Work to complete:
Print, exactly as written, every line from the first line of the records below through the line containing "Nat.ble op 0x0C)", and nothing further.

Exercise data:
-- ==== Sys2Proof/Machine/Commands.lean ====
section
/-! DEFINITION. The commands of a chain: their common checks (R302 to R304), the data commands cut into pieces (R305 to R310), and select (R311). -/

namespace Sys2Proof.Machine

/-! ## The checks of a command -/

/-- Whether an engine accepts a command (R296, R302). -/
def engAccepts (n op : Nat) : Bool :=
  (Nat.ble 0x10 op && Nat.ble op 0x14) || op == 0x1F ||
  (match n with
  | 0 => Nat.ble 0x20 op && Nat.ble op 0x26
  | 1 | 2 => Nat.ble 0x01 op && Nat.ble op 0x06
  | 3 => op == 0x07
  | _ => Nat.ble 0x09 op && Nat.ble op 0x0C)

/-- The FLAGS bits a command uses (R302). -/
def cmdFlags (op : Nat) : BitVec 8 :=
  match op with
  | 0x01 | 0x02 | 0x06 => 0xFF
  | 0x03 | 0x07 => 0xCF
  | 0x04 => 0xCC
  | 0x05 => 0xCD
  | 0x09 | 0x0A | 0x0B | 0x0C => 0x80
  | 0x11 => 0x03
  | 0x12 | 0x13 | 0x1F => 0x01
  | 0x10 | 0x14 => 0
  | _ => 0xC0

/-- Whether the parts of X, Y and Z that a command gives as 0 are 0 (R302, R313). -/
def cmdZeros (op : Nat) (c : Cmd) : Bool :=
  match op with
  | 0x01 | 0x02 | 0x04 | 0x06 | 0x07 | 0x13 | 0x14 | 0x23 | 0x24 => c.y == 0 && c.z == 0
  | 0x12 => c.y == 0 && c.z == 0 && (c.flags.getLsbD 0 || c.x == 0)
  | 0x03 | 0x09 | 0x0A | 0x0B | 0x0C | 0x20 => c.z == 0
  | 0x05 => c.y.extractLsb' 4 28 == 0 && c.z == 0
  | 0x1F | 0x21 => c.x == 0 && c.y == 0 && c.z == 0
  | 0x22 => c.z.extractLsb' 13 3 == 0 && c.z.extractLsb' 28 4 == 0
  | 0x25 => c.x.extractLsb' 12 4 == 0 && c.x.extractLsb' 29 3 == 0
  | _ => true

/-- The fence points (R303). -/
def cmdFences (op : Nat) : Bool := Nat.ble 0x10 op && Nat.ble op 0x1F

/-- Whether an opcode is a copy queue's. -/
def cmdCopies (op : Nat) : Bool := Nat.ble 1 op && Nat.ble op 6

/-- The commands that an engine has in flight: one at a time, none while its chain is parked (R306, log 41). -/
def Engine.inFlight (g : Engine) : Nat :=
  match g.chain with
  | some c => if c.park.isSome then 0 else b2n g.work.isSome
  | none => 0

/-- The command slots that the two copy queues of a core hold, of the 48 that they share (R8, R14, R296). -/
def State.copySlots (s : State) (core : Nat) : Nat := (s.engine (8 * core + 1)).inFlight + (s.engine (8 * core + 2)).inFlight

/-- Whether a unit is a copy queue (R296). -/
def isCopyUnit (u : Nat) : Bool := u % 8 == 1 || u % 8 == 2

/-- The line trackers that the copy queues of a core hold, of 4,096: a line for each that a piece reads or writes while the codec works on it; any other piece frees its lines as it is written (R8, R14, log 41). -/
def State.copyTrackers (s : State) (core : Nat) : Nat :=
  (s.core core).jobs.foldl (fun n j =>
    match j.kind with
    | .engine u _ _ _ => if isCopyUnit u then (j.blocks.flatMap fun b => linesFrom b.1 (2 * b.2)).foldl (fun k _ => k + 1) n else n
    | .decode .. | .device .. | .busy | .write .. => n) 0

/-- Whether a copy queue's command finds a slot, and trackers for a piece: neither queue holds more than 32 slots (R296). -/
def State.copyRoom (s : State) (u : Nat) : Bool :=
  Nat.blt (s.copySlots (u / 8)) 48 && Nat.blt ((s.engine u).inFlight) 32 && Nat.ble (s.copyTrackers (u / 8) + 256) 4096

/-- The four words of a command. -/
def cmdWords (c : Cmd) (op : Nat) : List Word := [bv 32 (op + 2 ^ 8 * c.flags.toNat + 2 ^ 16 * c.bar.toNat), c.x, c.y, c.z]

/-- A command that has begun and waits keeps the words it was read with (R303). -/
def State.keepCmd (s : State) (u op : Nat) (cmd : Cmd) (ready : Option ArrKind) : State :=
  let g := s.engine u
  s.setEngine u { g with read := g.chain.map fun c => (c.cidx, cmdWords cmd op), ready := ready }

/-- The data command in progress: a range-walker command that waits for accesses is none. -/
def Engine.dataWork (g : Engine) : Option Work := g.work.filter fun w => Nat.blt w.op 8

/-- A command's start: the engine runs an unparked chain with no command in progress, earlier commands are complete where ORD or a fence point asks it, and the command is one the engine accepts (R302, R303). -/
def State.withCmd (s : State) (u op : Nat) (cmd : Cmd) (k : Chain → State) : State :=
  let g := s.engine u
  match g.chain, g.dataWork with
  | some c, none =>
    if c.park.isSome || !s.chainsGo c then s
    else if (cmd.flags.getLsbD 7 || cmdFences op) && s.dispatched u c then s
    else if cmdCopies op && !s.copyRoom u then s
    else if !engAccepts (engineNo u) op || cmd.flags &&& ~~~(cmdFlags op) != 0 || !cmdZeros op cmd then s.stopChain u 0x10 0
    else k c
  | some _, some _ | none, _ => s

/-- The command after one that has completed, at an index (R303, R312). -/
def State.nextCmd (s : State) (u idx : Nat) : State :=
  let g := s.engine u
  match g.chain with
  | some c => s.setEngine u { g with chain := some { c with cidx := idx, done := 0 }, work := none, read := none, ready := none, walk := none }
  | none => s

/-- A scratchpad check of a chain: the KIND of R206 where it fails (R315). -/
def State.engSpad (s : State) (c : Chain) (rank off n al : Nat) : Option Nat :=
  if off % al ≠ 0 then some 1
  else if (s.wg c.wg).spad < off + n then some 0
  else if (s.launchOf c.tid).pkt.wg ≤ rank then some 2
  else none

/-- The ranges of a command, checked as R304 orders them: the scratchpad's first, then the bits 63:56 of the global ones. -/
def State.engRanges (s : State) (c : Chain) (rs : List (Spot × Nat)) : Option (Nat × Nat) :=
  let sp := rs.findSome? fun e =>
    match e.1 with
    | .s r o =>
      if e.2 ≠ 0 ∧ (s.wg c.wg).spad < o + e.2 then some (0x13, 0)
      else if (s.launchOf c.tid).pkt.wg ≤ r then some (0x13, 2)
      else none
    | .g _ => none
  match sp with
  | some x => some x
  | none =>
    rs.findSome? fun e =>
      match e.1 with
      | .g va => if 2 ^ 56 ≤ va ∨ 2 ^ 56 ≤ (va + (e.2 - 1)) % 2 ^ 64 then some (0x12, 1) else none
      | .s _ _ => none

/-- The barrier object that a command's landing names, as ranges in the allocations where its bytes land (R302). -/
def barRanges (c : Chain) (cmd : Cmd) (ranks : List Nat) : List (Spot × Nat) :=
  if !cmd.flags.getLsbD 6 then []
  else if cmd.bar = 0xFFFF then [(.s (c.wg % 4) c.bar, 16)]
  else ranks.map fun r => (.s r (16 * cmd.bar.toNat), 16)

/-- The ranks a spot lands in. -/
def Spot.ranks (p : Spot) : List Nat :=
  match p with
  | .s r _ => [r]
  | .g _ => []

/-! ## Descriptors -/

/-- The fields of the descriptor of R307, as R308 and R309 use it too. -/
structure CopyDesc where
  src : Nat
  dst : Nat
  len : Nat
  rows : Nat
  ss : Nat
  ds : Nat
  deriving DecidableEq, Repr

def copyDesc (d : List Byte) : CopyDesc :=
  ⟨descNat d 0 8, descNat d 8 8, descNat d 16 4, descNat d 20 4, descNat d 24 4, descNat d 28 4⟩

/-- The fields of the descriptor of R310. -/
structure WalkDesc where
  kv : Nat
  bt : Nat
  ind : Nat
  seloff : Nat
  nsel : Nat
  btstride : Nat
  blk : Nat
  blk0 : Nat
  nblk : Nat
  partoff : Nat
  partlen : Nat
  dst : Nat
  dstride : Nat
  deriving DecidableEq, Repr

def walkDesc (d : List Byte) : WalkDesc :=
  ⟨descNat d 0 8, descNat d 8 8, descNat d 16 8, descNat d 24 4, descNat d 28 4, descNat d 32 4, descNat d 36 4, descNat d 40 4,
    descNat d 44 4, descNat d 48 4, descNat d 52 4, descNat d 56 4, descNat d 60 4⟩

/-- The fields of the descriptor of R311. -/
structure SelDesc where
  src : Nat
  dst : Nat
  n : Nat
  k : Nat
  ty : Nat
  segs : Nat
  segoff : Nat
  cntoff : Nat
  deriving DecidableEq, Repr

def selDesc (d : List Byte) : SelDesc :=
  ⟨descNat d 0 8, descNat d 8 8, descNat d 16 4, descNat d 20 2, descNat d 22 1, descNat d 23 1, descNat d 24 4, descNat d 28 4⟩

def SelDesc.size (d : SelDesc) : Nat := if d.ty = 0 then 4 else 2
def SelDesc.groups (d : SelDesc) : Nat := Nat.max d.segs 1

/-- SSP and DSP (R304), HINT, and the RED or ESZ field (R302). -/
def cmdSsp (c : Cmd) : Bool := c.flags.getLsbD 0
def cmdDsp (c : Cmd) : Bool := c.flags.getLsbD 1
def cmdHint (c : Cmd) : Nat := (c.flags.extractLsb' 2 2).toNat
def cmdRed (c : Cmd) : Nat := (c.flags.extractLsb' 4 2).toNat
/-- The bytes of an element of trans (R309). -/
def cmdEsz (c : Cmd) : Nat := 2 ^ (cmdRed c)

/-- Whether bits 63:34 of a field in its scratchpad form are zero (R304). -/
def spotOk (v : Nat) (spad : Bool) : Bool := !spad || Nat.blt v (2 ^ 34)

/-- The ranks that mcast names (R307). -/
def cmdRanks (c : Cmd) : List Nat := (List.range 4).filter fun j => c.y.getLsbD j

/-! ## Field checks of the data commands -/

/-- Whether the fields of copy, copy2d and mcast lie in their ranges (R307); `nwg` is the number of ranks. -/
def copyFieldsOk (op nwg : Nat) (c : Cmd) (d : CopyDesc) : Bool :=
  let one := op == 1
  let red := if op = 5 then 0 else (cmdRed c)
  spotOk d.src (cmdSsp c) && (if op = 5 then Nat.blt d.dst (2 ^ 32) && !(cmdRanks c).isEmpty && ((cmdRanks c).all fun j => Nat.blt j nwg) else spotOk d.dst (cmdDsp c)) &&
  d.len != 0 && (one || Nat.ble d.len 65536) && (one || (d.rows != 0 && Nat.ble d.rows 65536)) &&
  (red == 0 || (red != 3 && !(cmdDsp c) && d.len % 4 == 0 && d.src % 4 == 0 && d.dst % 4 == 0 && (one || (d.ss % 4 == 0 && d.ds % 4 == 0))))

/-- Whether the fields of gather lie in their ranges (R308). -/
def gatherFieldsOk (c : Cmd) (d : CopyDesc) : Bool :=
  spotOk d.src (cmdSsp c) && spotOk d.dst (cmdDsp c) && d.len != 0 && Nat.ble d.len 65536 && d.rows != 0 && Nat.ble d.rows 65536

/-- Whether the fields of trans lie in their ranges (R309). -/
def transFieldsOk (c : Cmd) (d : CopyDesc) : Bool :=
  spotOk d.src (cmdSsp c) && spotOk d.dst (cmdDsp c) && d.len != 0 && Nat.ble d.len 4096 && d.rows != 0 && Nat.ble d.rows 4096

/-- Whether the fields of tgather lie in their ranges (R310). -/
def walkFieldsOk (d : WalkDesc) : Bool :=
  d.seloff % 4 == 0 && d.nsel != 0 && Nat.ble d.nsel 4096 && d.btstride % 4 == 0 && Nat.ble 64 d.blk && Nat.ble d.blk (2 ^ 24) && d.blk % 64 == 0 &&
  d.nblk != 0 && Nat.ble d.nblk 4096 && d.partlen != 0 && Nat.ble (d.partoff + d.partlen) d.blk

Answer space:
-- ==== Sys2Proof/Machine/Commands.lean ====
section
/-! DEFINITION. The commands of a chain: their common checks (R302 to R304), the data commands cut into pieces (R305 to R310), and select (R311). -/

namespace Sys2Proof.Machine

/-! ## The checks of a command -/

/-- Whether an engine accepts a command (R296, R302). -/
def engAccepts (n op : Nat) : Bool :=
  (Nat.ble 0x10 op && Nat.ble op 0x14) || op == 0x1F ||
  (match n with
  | 0 => Nat.ble 0x20 op && Nat.ble op 0x26
  | 1 | 2 => Nat.ble 0x01 op && Nat.ble op 0x06
  | 3 => op == 0x07
  | _ => Nat.ble 0x09 op && Nat.ble op 0x0C)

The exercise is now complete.